New paper accepted at IEEE ICC 2021

Our new paper “Learning-based Cognitive Radio Access via Randomized Point-Based Approximate POMDPs,” coauthored with my student Bharath Keshavamurthy, has been accepted at IEEE ICC 2021 and will be presented this June!

In this paper, a novel spectrum sensing and access strategy based on approximate Partially Observable Markov Decision Processes (POMDPs) is proposed, wherein a cognitive radio learns the time-frequency correlation model defining the occupancy behavior of incumbents, via the Baum-Welch algorithm, and concurrently devises an optimal strategy to perform spectrum sensing and access that exploits this learned correlation model. To ameliorate the complexity of the POMDP optimization, the PERSEUS algorithm, a randomized point-based value iteration method, is designed, with fragmentation and Hamming distance state filters.
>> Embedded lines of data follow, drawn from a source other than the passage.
theorem execNvmeGetFeatures_gives (f : Nat) (cid : Nat) (fid : Nat) (v : Nat) (s : State) : Gives 0x9010000c00700004 s (execNvmeGetFeatures f cid fid v s) := by
  have h0 := Keep.refl 0x9010000c00700004 s
  unfold execNvmeGetFeatures
  unfold State.admin
  refine Gives.ite ?_ ?_
  · refine Gives.ok ?_
    dsimp -zeta only
    extract_lets +onlyGivenNames x1
    generalize x1 = y2 at *
    extract_lets +onlyGivenNames x3
    generalize x3 = y4 at *
    exact (Keep.ite (Keep.step (State.answerNvme_keep ..) (Keep.step (State.cal_keep ..) (Keep.step (State.wakeCtl_keep ..) h0 rfl) rfl) rfl) (Keep.ite (Keep.step (State.answerNvme_keep ..) (Keep.step (State.cal_keep ..) (Keep.step (State.wakeCtl_keep ..) h0 rfl) rfl) rfl) (Keep.ite (Keep.step (State.answerNvme_keep ..) (Keep.step (State.cal_keep ..) (Keep.step (State.wakeCtl_keep ..) h0 rfl) rfl) rfl) (Keep.ite (Keep.step (State.answerNvme_keep ..) (Keep.step (State.cal_keep ..) (Keep.step (State.wakeCtl_keep ..) h0 rfl) rfl) rfl) (Keep.ite (Keep.step (State.answerNvme_keep ..) (Keep.step (State.cal_keep ..) (Keep.step (State.wakeCtl_keep ..) h0 rfl) rfl) rfl) (Keep.step (State.answerNvme_keep ..) (Keep.step (State.cal_keep ..) (Keep.step (State.wakeCtl_keep ..) h0 rfl) rfl) rfl))))))
  · exact Gives.ok h0

theorem execNvmeCreateIoCq_gives (f : Nat) (cid : Nat) (qid : Nat) (size : Nat) (vec : Nat) (ien : Bool) (s : State) : Gives 0x9010000c00700004 s (execNvmeCreateIoCq f cid qid size vec ien s) := by
  have h0 := Keep.refl 0x9010000c00700004 s
  unfold execNvmeCreateIoCq
  unfold State.admin
  refine Gives.ite ?_ ?_
  · refine Gives.ok ?_
    dsimp -zeta only
    extract_lets +onlyGivenNames x1
    generalize x1 = y2 at *
    exact (Keep.ite (Keep.step (State.answerNvme_keep ..) (Keep.step (State.cal_keep ..) (Keep.step (State.wakeCtl_keep ..) h0 rfl) rfl) rfl) (Keep.ite (Keep.step (State.answerNvme_keep ..) (Keep.step (State.cal_keep ..) (Keep.step (State.wakeCtl_keep ..) h0 rfl) rfl) rfl) (Keep.ite (Keep.step (State.answerNvme_keep ..) (Keep.step (State.cal_keep ..) (Keep.step (State.wakeCtl_keep ..) h0 rfl) rfl) rfl) (Keep.step (State.answerNvme_keep ..) (Keep.step (State.setCtl_keep ..) (Keep.step (State.cal_keep ..) (Keep.step (State.wakeCtl_keep ..) h0 rfl) rfl) rfl) rfl))))
  · exact Gives.ok h0

theorem execNvmeCreateIoSq_gives (f : Nat) (cid : Nat) (qid : Nat) (size : Nat) (cq : Nat) (prio : Nat) (s : State) : Gives 0x9010000c00700004 s (execNvmeCreateIoSq f cid qid size cq prio s) := by
  have h0 := Keep.refl 0x9010000c00700004 s
  unfold execNvmeCreateIoSq
  unfold State.admin
  refine Gives.ite ?_ ?_
  · refine Gives.ok ?_
    dsimp -zeta only
    extract_lets +onlyGivenNames x1
    generalize x1 = y2 at *
    exact (Keep.ite (Keep.step (State.answerNvme_keep ..) (Keep.step (State.cal_keep ..) (Keep.step (State.wakeCtl_keep ..) h0 rfl) rfl) rfl) (Keep.ite (Keep.step (State.answerNvme_keep ..) (Keep.step (State.cal_keep ..) (Keep.step (State.wakeCtl_keep ..) h0 rfl) rfl) rfl) (Keep.ite (Keep.step (State.answerNvme_keep ..) (Keep.step (State.cal_keep ..) (Keep.step (State.wakeCtl_keep ..) h0 rfl) rfl) rfl) (Keep.step (State.answerNvme_keep ..) (Keep.step (State.setCtl_keep ..) (Keep.step (State.cal_keep ..) (Keep.step (State.wakeCtl_keep ..) h0 rfl) rfl) rfl) rfl))))
  · exact Gives.ok h0

theorem execNvmeDeleteIoSq_gives (f : Nat) (cid : Nat) (qid : Nat) (s : State) : Gives 0x9010000c00700004 s (execNvmeDeleteIoSq f cid qid s) := by
  have h0 := Keep.refl 0x9010000c00700004 s
  unfold execNvmeDeleteIoSq
  unfold State.admin
  refine Gives.ite ?_ ?_
  · refine Gives.ok ?_
    dsimp -zeta only
    extract_lets +onlyGivenNames x1
    generalize x1 = y2 at *
    refine Keep.ite (Keep.step (State.answerNvme_keep ..) (Keep.step (State.cal_keep ..) (Keep.step (State.wakeCtl_keep ..) h0 rfl) rfl) rfl) ?_
    extract_lets +onlyGivenNames x3
    generalize x3 = y4 at *
    extract_lets +onlyGivenNames x5
    generalize x5 = y6 at *
    extract_lets +onlyGivenNames x7
    refine Keep.cut (x := x7) ?_ (fun h8 => ?_)
    · unfold x7
      clear x7
      refine Keep.forEach ?_ (fun a10 u9 => ?_)
      · exact (Keep.step (State.cal_keep ..) (Keep.step (State.wakeCtl_keep ..) h0 rfl) rfl)
      have h11 := Keep.refl 0x9010000c00700004 u9
      exact (Keep.step (State.answerNvme_keep ..) h11 rfl)
    generalize x7 = y12 at *
    extract_lets +onlyGivenNames x13
    generalize x13 = y14 at *
    extract_lets +onlyGivenNames x15
    refine Keep.cut (x := x15) (Keep.stg h8 _ rfl) (fun h16 => ?_)
    generalize x15 = y17 at *
    exact (Keep.step (State.answerNvme_keep ..) (Keep.step (State.setCtl_keep ..) h16 rfl) rfl)
  · exact Gives.ok h0

theorem execNvmeDeleteIoCq_gives (f : Nat) (cid : Nat) (qid : Nat) (s : State) : Gives 0x9010000c00700004 s (execNvmeDeleteIoCq f cid qid s) := by
  have h0 := Keep.refl 0x9010000c00700004 s
  unfold execNvmeDeleteIoCq
  unfold State.admin
  refine Gives.ite ?_ ?_
  · refine Gives.ok ?_
    dsimp -zeta only
    extract_lets +onlyGivenNames x1
    generalize x1 = y2 at *
    exact (Keep.ite (Keep.step (State.answerNvme_keep ..) (Keep.step (State.cal_keep ..) (Keep.step (State.wakeCtl_keep ..) h0 rfl) rfl) rfl) (Keep.ite (Keep.step (State.answerNvme_keep ..) (Keep.step (State.cal_keep ..) (Keep.step (State.wakeCtl_keep ..) h0 rfl) rfl) rfl) (Keep.step (State.answerNvme_keep ..) (Keep.step (State.setCtl_keep ..) (Keep.step (State.cal_keep ..) (Keep.step (State.wakeCtl_keep ..) h0 rfl) rfl) rfl) rfl)))
  · exact Gives.ok h0

theorem execNvmeAbort_gives (f : Nat) (cid : Nat) (sqid : Nat) (acid : Nat) (s : State) : Gives 0x9010000c00700004 s (execNvmeAbort f cid sqid acid s) := by
  have h0 := Keep.refl 0x9010000c00700004 s
  unfold execNvmeAbort
  unfold State.admin
  refine Gives.ite ?_ ?_
  · refine Gives.ok ?_
    dsimp -zeta only
    split
    · exact (Keep.step (State.answerNvme_keep ..) (Keep.step (State.endHost_keep ..) (Keep.step (State.cal_keep ..) (Keep.step (State.wakeCtl_keep ..) h0 rfl) rfl) rfl) rfl)
    · exact (Keep.step (State.answerNvme_keep ..) (Keep.step (State.cal_keep ..) (Keep.step (State.wakeCtl_keep ..) h0 rfl) rfl) rfl)
  · exact Gives.ok h0

theorem execNvmeAsyncEventRequest_gives (f : Nat) (cid : Nat) (s : State) : Gives 0x9010000c00700004 s (execNvmeAsyncEventRequest f cid s) := by
  have h0 := Keep.refl 0x9010000c00700004 s
  unfold execNvmeAsyncEventRequest
  unfold State.admin
  refine Gives.ite ?_ ?_
  · refine Gives.ok ?_
    dsimp -zeta only
    extract_lets +onlyGivenNames x1
    generalize x1 = y2 at *
    split
    · exact (Keep.step (State.answerNvme_keep ..) (Keep.step (State.setCtl_keep ..) (Keep.step (State.cal_keep ..) (Keep.step (State.wakeCtl_keep ..) h0 rfl) rfl) rfl) rfl)
    · exact (Keep.ite (Keep.step (State.answerNvme_keep ..) (Keep.step (State.cal_keep ..) (Keep.step (State.wakeCtl_keep ..) h0 rfl) rfl) rfl) (Keep.step (State.setCtl_keep ..) (Keep.step (State.cal_keep ..) (Keep.step (State.wakeCtl_keep ..) h0 rfl) rfl) rfl))
  · exact Gives.ok h0

theorem State.setAttach_keep (s : State) (n : Nat) (c : Nat) (v : Bool) : Keep 0x10004000002000 s (State.setAttach s n c v) := by
  have h0 := Keep.refl 0x10004000002000 s
  unfold State.setAttach
  extract_lets +onlyGivenNames x1
  generalize x1 = y2 at *
  extract_lets +onlyGivenNames x3
  refine Keep.cut (x := x3) (Keep.wr .stg h0 rfl rfl) (fun h4 => ?_)
  generalize x3 = y5 at *
  exact (Keep.step (State.stgStore_keep ..) h4 rfl)

theorem execNamespaceAttachment_gives (f : Nat) (cid : Nat) (nsid : Nat) (detach : Bool) (ctrls : List Nat) (s : State) : Gives 0x9010004c00702004 s (execNamespaceAttachment f cid nsid detach ctrls s) := by
  have h0 := Keep.refl 0x9010004c00702004 s
  unfold execNamespaceAttachment
  unfold State.admin
  refine Gives.ite ?_ ?_
  · refine Gives.ok ?_
    dsimp -zeta only
    extract_lets +onlyGivenNames x1
    generalize x1 = y2 at *
    refine Keep.ite (Keep.step (State.answerNvme_keep ..) (Keep.step (State.cal_keep ..) (Keep.step (State.wakeCtl_keep ..) h0 rfl) rfl) rfl) ?_
    refine Keep.ite (Keep.step (State.answerNvme_keep ..) (Keep.step (State.cal_keep ..) (Keep.step (State.wakeCtl_keep ..) h0 rfl) rfl) rfl) ?_
    refine Keep.ite (Keep.step (State.answerNvme_keep ..) (Keep.step (State.cal_keep ..) (Keep.step (State.wakeCtl_keep ..) h0 rfl) rfl) rfl) ?_
    refine Keep.ite (Keep.step (State.answerNvme_keep ..) (Keep.step (State.cal_keep ..) (Keep.step (State.wakeCtl_keep ..) h0 rfl) rfl) rfl) ?_
    refine Keep.ite (Keep.step (State.answerNvme_keep ..) (Keep.step (State.cal_keep ..) (Keep.step (State.wakeCtl_keep ..) h0 rfl) rfl) rfl) ?_
    extract_lets +onlyGivenNames x3
    refine Keep.cut (x := x3) ?_ (fun h4 => ?_)
    · unfold x3
      clear x3
      refine Keep.forEach ?_ (fun a6 u5 => ?_)
      · exact (Keep.step (State.cal_keep ..) (Keep.step (State.wakeCtl_keep ..) h0 rfl) rfl)
      have h7 := Keep.refl 0x9010004c00702004 u5
      exact (Keep.step (State.setAttach_keep ..) h7 rfl)
    generalize x3 = y8 at *
    exact (Keep.ite (Keep.step (State.stgSettle_keep ..) (Keep.stg h4 _ rfl) rfl) (Keep.step (State.answerNvme_keep ..) h4 rfl))
  · exact Gives.ok h0

theorem execDeviceSelfTest_gives (f : Nat) (cid : Nat) (nsid : Nat) (stc : Nat) (s : State) : Gives 0x9010004c00702004 s (execDeviceSelfTest f cid nsid stc s) := by
  have h0 := Keep.refl 0x9010004c00702004 s
  unfold execDeviceSelfTest
  unfold State.admin
  refine Gives.ite ?_ ?_
  · refine Gives.ok ?_
    dsimp -zeta only
    refine Keep.ite ?_ ?_
    · split
      · exact (Keep.ite (Keep.step (State.stgSettle_keep ..) (Keep.step (State.answerNvme_keep ..) (Keep.step (State.endTest_keep ..) (Keep.step (State.cal_keep ..) (Keep.step (State.wakeCtl_keep ..) h0 rfl) rfl) rfl) rfl) rfl) (Keep.step (State.answerNvme_keep ..) (Keep.step (State.cal_keep ..) (Keep.step (State.wakeCtl_keep ..) h0 rfl) rfl) rfl))
      · exact (Keep.step (State.answerNvme_keep ..) (Keep.step (State.cal_keep ..) (Keep.step (State.wakeCtl_keep ..) h0 rfl) rfl) rfl)
    · refine Keep.ite (Keep.step (State.answerNvme_keep ..) (Keep.step (State.cal_keep ..) (Keep.step (State.wakeCtl_keep ..) h0 rfl) rfl) rfl) ?_
      refine Keep.ite (Keep.step (State.answerNvme_keep ..) (Keep.step (State.cal_keep ..) (Keep.step (State.wakeCtl_keep ..) h0 rfl) rfl) rfl) ?_
      refine Keep.ite (Keep.step (State.answerNvme_keep ..) (Keep.step (State.cal_keep ..) (Keep.step (State.wakeCtl_keep ..) h0 rfl) rfl) rfl) ?_
      extract_lets +onlyGivenNames x1
      generalize x1 = y2 at *
      extract_lets +onlyGivenNames x3
      generalize x3 = y4 at *
      extract_lets +onlyGivenNames x5
      generalize x5 = y6 at *
      exact (Keep.step (State.stgSettle_keep ..) (Keep.step (State.answerNvme_keep ..) (Keep.step (State.setTest_keep ..) (Keep.step (State.cal_keep ..) (Keep.step (State.wakeCtl_keep ..) h0 rfl) rfl) rfl) rfl) rfl)
  · exact Gives.ok h0
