theorem State.trpAfter_keep (s : State) (o : State) : Keep 0x5006020400100c04 s (State.trpAfter s o) := by
  have h0 := Keep.refl 0x5006020400100c04 s
  unfold State.trpAfter
  extract_lets +onlyGivenNames x1
  generalize x1 = y2 at *
  extract_lets +onlyGivenNames x3
  generalize x3 = y4 at *
  extract_lets +onlyGivenNames x5
  generalize x5 = y6 at *
  extract_lets +onlyGivenNames x7
  refine Keep.cut (x := x7) ?_ (fun h8 => ?_)
  · unfold x7
    clear x7
    refine Keep.forEach ?_ (fun a10 u9 => ?_)
    · exact h0
    have h11 := Keep.refl 0x5006020400100c04 u9
    exact (Keep.step (State.setCmp_keep ..) (Keep.step (State.setCmpState_keep ..) h11 rfl) rfl)
  generalize x7 = y12 at *
  extract_lets +onlyGivenNames x13
  generalize x13 = y14 at *
  extract_lets +onlyGivenNames x15
  refine Keep.cut (x := x15) ?_ (fun h16 => ?_)
  · unfold x15
    clear x15
    refine Keep.forEach ?_ (fun a18 u17 => ?_)
    · exact h8
    have h19 := Keep.refl 0x5006020400100c04 u17
    exact (Keep.step (State.cmpRestart_keep ..) h19 rfl)
  generalize x15 = y20 at *
  extract_lets +onlyGivenNames x21
  refine Keep.cut (x := x21) (Keep.step (State.evalTerms_keep ..) h16 rfl) (fun h22 => ?_)
  generalize x21 = y23 at *
  extract_lets +onlyGivenNames x24
  refine Keep.cut (x := x24) ?_ (fun h25 => ?_)
  · unfold x24
    clear x24
    refine Keep.forEach ?_ (fun a27 u26 => ?_)
    · exact h22
    have h28 := Keep.refl 0x5006020400100c04 u26
    exact (Keep.step (State.termStart_keep ..) h28 rfl)
  generalize x24 = y29 at *
  extract_lets +onlyGivenNames x30
  refine Keep.cut (x := x30) ?_ (fun h31 => ?_)
  · unfold x30
    clear x30
    refine Keep.forEach ?_ (fun a33 u32 => ?_)
    · exact h25
    have h34 := Keep.refl 0x5006020400100c04 u32
    exact (Keep.ite (Keep.step (State.pubStart_keep ..) h34 rfl) (Keep.ite (Keep.step (State.setPub_keep ..) h34 rfl) h34))
  generalize x30 = y35 at *
  extract_lets +onlyGivenNames x36
  refine Keep.cut (x := x36) ?_ (fun h37 => ?_)
  · unfold x36
    clear x36
    refine Keep.forEach ?_ (fun a39 u38 => ?_)
    · exact h31
    have h40 := Keep.refl 0x5006020400100c04 u38
    extract_lets +onlyGivenNames x41
    generalize x41 = y42 at *
    extract_lets +onlyGivenNames x43
    generalize x43 = y44 at *
    exact (Keep.ite (Keep.step (State.gsubRestart_keep ..) h40 rfl) h40)
  generalize x36 = y45 at *
  extract_lets +onlyGivenNames x46
  refine Keep.cut (x := x46) (Keep.ite (Keep.wr .trp (Keep.wr .trp h37 rfl rfl) rfl rfl) h37) (fun h47 => ?_)
  generalize x46 = y48 at *
  exact (Keep.step (State.showTrp_keep ..) h47 rfl)

theorem State.recAfter_keep (s : State) (o : State) : Keep 0x4000400140804 s (State.recAfter s o) := by
  have h0 := Keep.refl 0x4000400140804 s
  unfold State.recAfter
  extract_lets +onlyGivenNames x1
  generalize x1 = y2 at *
  refine Keep.step (State.showSegs_keep ..) ?_ rfl
  refine Keep.forEach ?_ (fun a4 u3 => ?_)
  · exact h0
  have h5 := Keep.refl 0x4000400140804 u3
  exact (Keep.step (State.recRestart_keep ..) h5 rfl)

theorem State.loadMirror_keep (s : State) (n : Nat) : Keep 0x10000400102004 s (State.loadMirror s n) := by
  have h0 := Keep.refl 0x10000400102004 s
  unfold State.loadMirror
  extract_lets +onlyGivenNames x1
  generalize x1 = y2 at *
  extract_lets +onlyGivenNames x3
  generalize x3 = y4 at *
  extract_lets +onlyGivenNames x5
  generalize x5 = y6 at *
  extract_lets +onlyGivenNames x7
  refine Keep.cut (x := x7) (Keep.wr .stg (Keep.wr .stg h0 rfl rfl) rfl rfl) (fun h8 => ?_)
  generalize x7 = y9 at *
  extract_lets +onlyGivenNames x10
  generalize x10 = y11 at *
  extract_lets +onlyGivenNames x12
  refine Keep.cut (x := x12) (Keep.step (State.setNss_keep ..) h8 rfl) (fun h13 => ?_)
  generalize x12 = y14 at *
  exact (Keep.step (State.setMirror_keep ..) h13 rfl)

theorem State.stgAfter_keep (s : State) (o : State) : Keep 0x1010004400702004 s (State.stgAfter s o) := by
  have h0 := Keep.refl 0x1010004400702004 s
  unfold State.stgAfter
  extract_lets +onlyGivenNames x1
  generalize x1 = y2 at *
  extract_lets +onlyGivenNames x3
  refine Keep.cut (x := x3) ?_ (fun h4 => ?_)
  · unfold x3
    clear x3
    refine Keep.forEach ?_ (fun a6 u5 => ?_)
    · exact h0
    have h7 := Keep.refl 0x1010004400702004 u5
    extract_lets +onlyGivenNames x8
    refine Keep.cut (x := x8) (Keep.step (State.loadMirror_keep ..) (Keep.step (State.stopRebuild_keep ..) h7 rfl) rfl) (fun h9 => ?_)
    generalize x8 = y10 at *
    extract_lets +onlyGivenNames x11
    generalize x11 = y12 at *
    extract_lets +onlyGivenNames x13
    refine Keep.cut (x := x13) (Keep.step (State.setNss_keep ..) h9 rfl) (fun h14 => ?_)
    generalize x13 = y15 at *
    exact (Keep.step (State.updOnline_keep ..) h14 rfl)
  generalize x3 = y16 at *
  extract_lets +onlyGivenNames x17
  refine Keep.cut (x := x17) ?_ (fun h18 => ?_)
  · unfold x17
    clear x17
    refine Keep.forEach ?_ (fun a20 u19 => ?_)
    · exact h4
    have h21 := Keep.refl 0x1010004400702004 u19
    exact (Keep.step (State.mirrorNext_keep ..) h21 rfl)
  generalize x17 = y22 at *
  exact (Keep.step (State.stgSettle_keep ..) (Keep.step (State.slotsCommit_keep ..) h18 rfl) rfl)

theorem State.pinReset_keep (s : State) (i : Nat) (q : Nat) (v : Nat) : Keep 0x1008100406104004 s (State.pinReset s i q v) := by
  have h0 := Keep.refl 0x1008100406104004 s
  unfold State.pinReset
  extract_lets +onlyGivenNames x1
  refine Keep.cut (x := x1) (Keep.step (State.setWinNat_keep ..) (Keep.step (State.setQp_keep ..) h0 rfl) rfl) (fun h2 => ?_)
  generalize x1 = y3 at *
  extract_lets +onlyGivenNames x4
  refine Keep.cut (x := x4) (Keep.step (State.setHeld_keep ..) h2 rfl) (fun h5 => ?_)
  generalize x4 = y6 at *
  exact (Keep.step (State.rateStart_keep ..) (Keep.step (State.setSlot_keep ..) h5 rfl) rfl)

theorem State.rmaAfter_keep (s : State) (o : State) : Keep 0x500a120406104404 s (State.rmaAfter s o) := by
  have h0 := Keep.refl 0x500a120406104404 s
  unfold State.rmaAfter
  extract_lets +onlyGivenNames x1
  refine Keep.cut (x := x1) ?_ (fun h2 => ?_)
  · unfold x1
    clear x1
    refine Keep.forEach ?_ (fun a4 u3 => ?_)
    · exact h0
    have h5 := Keep.refl 0x500a120406104404 u3
    exact (Keep.step (State.pinReset_keep ..) h5 rfl)
  generalize x1 = y6 at *
  exact (Keep.step (State.twinCommit_keep ..) h2 rfl)

theorem State.cpuAfter_keep (s : State) (o : State) : Keep 0x200000010000 s (State.cpuAfter s o) := by
  have h0 := Keep.refl 0x200000010000 s
  unfold State.cpuAfter
  refine Keep.forEach ?_ (fun a2 u1 => ?_)
  · exact h0
  have h3 := Keep.refl 0x200000010000 u1
  refine Keep.ite ?_ h3
  extract_lets +onlyGivenNames x4
  refine Keep.cut (x := x4) (Keep.step (State.chanAbort_keep ..) h3 rfl) (fun h5 => ?_)
  generalize x4 = y6 at *
  exact (Keep.step (State.showChan_keep ..) (Keep.step (State.setChan_keep ..) h5 rfl) rfl)

theorem State.calAfter_keep (s : State) (o : State) : Keep 0x100100000 s (State.calAfter s o) := by
  have h0 := Keep.refl 0x100100000 s
  unfold State.calAfter
  extract_lets +onlyGivenNames x1
  refine Keep.cut (x := x1) (Keep.calFcFrom h0 _ rfl) (fun h2 => ?_)
  generalize x1 = y3 at *
  refine Keep.forEach ?_ (fun a5 u4 => ?_)
  · exact h2
  have h6 := Keep.refl 0x100100000 u4
  exact (Keep.ite (Keep.step (State.histClear_keep ..) h6 rfl) h6)

theorem State.unbindQueue_keep (s : State) (q : Nat) : Keep 0x1000100400108004 s (State.unbindQueue s q) := by
  have h0 := Keep.refl 0x1000100400108004 s
  unfold State.unbindQueue
  refine Keep.forEach ?_ (fun a2 u1 => ?_)
  · exact (Keep.step (State.setSchQ_keep ..) h0 rfl)
  have h3 := Keep.refl 0x1000100400108004 u1
  exact (Keep.step (State.freeCells_keep ..) (Keep.step (State.raise_keep ..) (Keep.bump .sch (Keep.count .sch h3 rfl rfl) rfl rfl) rfl) rfl)

theorem State.schAfter_keep (s : State) (o : State) : Keep 0x1000100400108004 s (State.schAfter s o) := by
  have h0 := Keep.refl 0x1000100400108004 s
  unfold State.schAfter
  extract_lets +onlyGivenNames x1
  refine Keep.cut (x := x1) ?_ (fun h2 => ?_)
  · unfold x1
    clear x1
    refine Keep.forEach ?_ (fun a4 u3 => ?_)
    · exact h0
    have h5 := Keep.refl 0x1000100400108004 u3
    extract_lets +onlyGivenNames x6
    generalize x6 = y7 at *
    extract_lets +onlyGivenNames x8
    refine Keep.cut (x := x8) (Keep.step (State.portUse_keep ..) h5 rfl) (fun h9 => ?_)
    generalize x8 = y10 at *
    exact (Keep.step (State.portUse_keep ..) h9 rfl)
  generalize x1 = y11 at *
  refine Keep.forEach ?_ (fun a13 u12 => ?_)
  · exact h2
  have h14 := Keep.refl 0x1000100400108004 u12
  exact (Keep.step (State.unbindQueue_keep ..) h14 rfl)

theorem State.afterSwap_keep (s : State) (b : Blk) (o : State) : Keep 0x589ff2ff0675ffbe s (State.afterSwap s b o) := by
  have h0 := Keep.refl 0x589ff2ff0675ffbe s
  unfold State.afterSwap
  split
  · exact (Keep.step (State.pwrAfter_keep ..) h0 rfl)
  · exact (Keep.step (State.evtAfter_keep ..) h0 rfl)
  · exact (Keep.step (State.timAfter_keep ..) h0 rfl)
  · exact (Keep.step (State.fptAfter_keep ..) h0 rfl)
  · exact (Keep.step (State.pplAfter_keep ..) h0 rfl)
  · exact (Keep.step (State.sviAfter_keep ..) h0 rfl)
  · exact (Keep.step (State.alnAfter_keep ..) h0 rfl)
  · exact (Keep.step (State.pheAfter_keep ..) h0 rfl)
  · exact (Keep.step (State.trpAfter_keep ..) h0 rfl)
  · exact (Keep.step (State.recAfter_keep ..) h0 rfl)
  · exact (Keep.step (State.stgAfter_keep ..) h0 rfl)
  · exact (Keep.step (State.rmaAfter_keep ..) h0 rfl)
  · exact (Keep.step (State.cpuAfter_keep ..) h0 rfl)
  · exact (Keep.step (State.calAfter_keep ..) h0 rfl)
  · exact (Keep.step (State.showSegs_keep ..) h0 rfl)
  · exact h0
  · exact h0
  · exact h0
  · exact (Keep.step (State.schAfter_keep ..) h0 rfl)
  · exact h0
  · exact h0
  · exact h0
Evaluating the cognitive radio throughput against incumbent interference, we demonstrate that, with sensing restrictions, our framework achieves a 6% performance gain over that attained by a maximum a-posteriori (MAP) state estimator with prior model knowledge, and outperforms correlation-coefficient based clustering algorithms by an average of 60%; additionally, it surpasses a Neyman-Pearson Detector that assumes independence among channels with no sensing restrictions, by an average of 25%. Furthermore, unlike state-of-the-art algorithms, the proposed design facilitates the regulation of the trade-off between cognitive radio throughput and incumbent interference via a penalty parameter in the underlying MDP.